The Hilldales lost the 1926 pennant to the Bacharachs, but Judy finished with a .302 average. There were compensations for missing out on the pennant, for it meant the Hilldales were free to barnstorm against white big leaguers again and to make a lot more money doing it. Later he sailed back to Cuba for the winter season, hitting .372. Johnson slumped to .228 with the Hilldales the following year and to .231 in 1928. But one year later he hit a robust .416, sixth best in the league. (There were no fewer than four .400 hitters that season.)

The Eastern Colored League folded in 1930 under the impact of the Depression, and Johnson jumped to the independent Homestead Grays, who may have been the best black team in the East if not in the country. That fall Cum Posey, the Grays’ owner, challenged Pop Lloyd’s Lincoln Giants for the mythical championship of black baseball. The Grays won, six games to four, with Johnson hitting .286.

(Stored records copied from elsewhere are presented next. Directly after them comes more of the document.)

/-- A victim-buffer entry (R204, R205): the metadata block, its dirty sectors, the requests that wait on its reinstall. -/
structure VictimEnt where
  ba      : Nat
  sectors : Nat
  waits   : List Bool      -- true: a modification
deriving DecidableEq, Repr

/-- A stream tracker (R173): the requester, the next granule number, the length of the run, the epoch of its last miss. -/
structure Stream where
  who  : Nat
  next : Nat
  run  : Nat
  last : Nat
deriving DecidableEq, Repr

/-- A granule being packed (R25, R102, R283): kind 0 a drain pack, 1 a repair or poison pack, 2 a RESYNC
merge (R153), 3 a relocation (R190), 4 a checkpoint of translation page granule − 2^34 (R106). -/
structure Pack where
  granule  : Nat
  kind     : Nat
  gen      : Nat
  snap     : Nat
  poison   : Nat               -- bit per line of the granule
  data     : List Host.Cell    -- snapshot: offset in the granule, byte
  locator  : Nat
  slot     : Nat               -- the move slot it holds (R101)
  old      : Nat               -- a relocation's old locator (R190)
  entries  : List XltEnt       -- a checkpoint page's entries (R106)
  phase    : Nat               -- 0 placed, 1 its row group's program is confirmed (R230), 2 failed (R107)
deriving DecidableEq, Repr

/-- A row group being filled or programmed (R230): lane, unit, group number, open for relocation or for the drain, data slots used. -/
structure RowGrp where
  lane    : Nat
  unit    : Nat
  group   : Nat
  reloc   : Bool
  narrow  : Bool
  used    : Nat
  packs   : List Nat           -- granules placed in it
  started : Nat
  issued  : Bool               -- programming
deriving DecidableEq, Repr

/-- A stripe rebuild, read ladder or copy request under way on a quarter (R278): its deadline, the step it stands at, requests. -/
structure Ladder where
  quarter  : Nat               -- 4 × granule + quarter
  deadline : Nat
  step     : Nat               -- 1 retries, 2 stripe rebuild, 3 the twin's copy
  shifts   : Nat               -- shifts tried
  asked    : Bool
deriving DecidableEq, Repr

/-- The tiers outside their registers: directory, applied contents, poison marks, translation, waiting requests, bench. -/
structure TirSt where
  dir      : List (Nat × Gran)     -- by global granule number; unlisted: zeros
  home     : List Host.Cell        -- applied content by home address; unlisted: 0 (R33)
  poison   : List (Nat × Nat)      -- poisoned lines: 1 by HA[47:6] (R267)
  xlt      : List (Nat × XltEnt)   -- translation table, by granule (R104)
  dirtyXlt : List (Nat × Nat)      -- XLATE entries by translation page since its last checkpoint (R106)
  gens     : List (Nat × Nat)      -- write generation last given to a granule (R88, R381)
  waiting  : List Req              -- reads and atomics that wait, in arrival order
  ageQ     : List (Nat × Bool)     -- queued age evictions: granule, true for the loft copy (R178)
  hand     : List (Nat × Nat)      -- pressure hand by pool: the granule last passed (R179)
  nextStack : Nat                  -- round robin (R162)
  nextChan : Nat
  streams  : List Stream
  slots    : List (Nat × Nat)      -- move slots held: number, user 1 eviction, 2 drain, 3 resaw, 4 promotion or snapshot (R177)
  sweepAt  : Nat                   -- epoch the running pass started
  sweepDue : Bool                  -- the next period began while it ran (R166)
  rebuilds : List Nat              -- granules being rebuilt after copy loss (R184)
  erases   : List Nat              -- stripes whose erase is under way (R190, R239)
  evacs    : List Nat              -- stripes to be evacuated and retired (R246, R247)
  suspends : List (Nat × Nat)      -- suspensions of the operation under way, by 16 × sluice + die (R237)
  packs    : List Pack
  packQ    : List Nat              -- granules with a repair or poison pack queued (R283)
  groups   : List RowGrp
  ladders  : List Ladder
  shiftOf  : List (Nat × Nat)      -- read-level shift remembered by unit (R242)
  rswVictim : Option Nat           -- victim stripe of the resaw (R189)
  rswXlate : List Nat              -- journal numbers its erase waits for (R190)
  wearVictim : Option Nat          -- stripe of the wear relocation (R249)
  bench    : List (Nat × BWay)     -- by (bank × 768 + set) × 16 + way
  bfills   : List BFill
  victims  : List VictimEnt
  maint    : Option (Bool × Nat × Nat)  -- the maintenance operation under way: space, first and last line (R208)
  parity   : List (Nat × Nat)      -- bank and epoch of each parity error of the last 24 h (R217)
  inject   : Option (Nat × Nat × Nat)  -- ECC_INJECT armed: domain, unit, kind
  tabled   : Bool                  -- the reach table has been loaded in this bring-up (R42, R60)
  scrubAt  : List (Nat × Nat)      -- epoch the running scrub pass of a domain started (R290, R293)
  errs     : List (Nat × Nat)      -- errors of the last 24 h: counter (40 × channel + device, 640 + channel, 656 + stack), epoch (R294)
deriving DecidableEq, Repr

/-! ### The yard and the ditches (12_yard_and_ditches.md) -/

/-- A ditch cell that is in a packet: its number and the bytes it carries (R397, R399). -/
structure DCell where
  num  : Nat
  data : List Byte
deriving DecidableEq, Repr

/-- A ditch queue that is not CLOSED (R398 to R404, R411): state 1 OPEN, 2 CLOSING; linked packets in order, whether the consumer is part-way
through the head packet, and the packets open for it by caller. -/
structure DQueue where
  state    : Nat
  consumer : Nat
  notice   : Nat
  maxCells : Nat
  packets  : List (List DCell)
  part     : Bool
  opens    : List (Nat × List DCell)
deriving DecidableEq, Repr

/-- The yard and the ditches outside their registers: the bytes of the buffers (handle × 2^21 + offset), buffers held by handle with their owner, queues by number (a fixed queue is listed only
while it holds something), cells in use by number, halves of the loft cell store lost at a fence (R409). -/
structure YrdSt where
  started : Bool               -- pools and queues placed by a bring-up
  mem     : List Host.Cell
  bufs    : List (Nat × Nat)
  queues  : List (Nat × DQueue)
  cells   : List (Nat × Nat)   -- cell in use and its queue
  lost    : List Nat
deriving DecidableEq, Repr

/-! ### The cipher complex (11_cipher_complex.md) -/

/-- An application key in its slot (R368, R371, R374, R376): its key ID stands for the key, which no path reads out (R369); the mailbox that waits for its first record;
whether and for which mailbox it is being cleared. -/
structure CSlot where
  keyId    : Nat
  inst     : Nat
  mode     : Nat
  counter  : Nat               -- next value of the invocation counter
  limit    : Nat               -- end of the block in use; 0 until the first record is read back
  ahead    : List Nat          -- reserved blocks not yet in use (R376)
  loader   : Option Nat
  clearing : Option Nat
deriving DecidableEq, Repr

He rejoined the Hilldales in 1931. With the Depression hitting hard, the players waived their salaries to enable teams to make ends meet and instead divided whatever money was left after expenses. They had to bounce from game to game by bus, playing anywhere and any time they could. “We used to play two games every Thursday, two on Saturday and three on Sunday,” Johnson remembered. “I recall times we’d go to New York to play a doubleheader and then a night game. We’d leave Coney Island at one o’clock at night, ride all night on the bus and get into Pittsburgh for a twilight game on Monday. We used to get $1.50 a day eating money.”

During that period an athlete played anywhere he could make a buck. In 1932 Judy jumped back to the Grays. In the middle of the season virtually the entire Grays team jumped to the Pittsburgh Crawfords, the Grays’ bitter crosstown rivals owned by numbers king Gus Greenlee.

The `32 season was a long one. It began with ten days of spring training at Hot Springs, Ark., where the players took the mineral baths. By the end of March they would travel to New Orleans for a doubleheader and then start playing their way north. The season ended late in October when the last of the exhibitions against white major leaguers was over, and the players – the fortunate ones anyway – dispersed for a full season of winter ball.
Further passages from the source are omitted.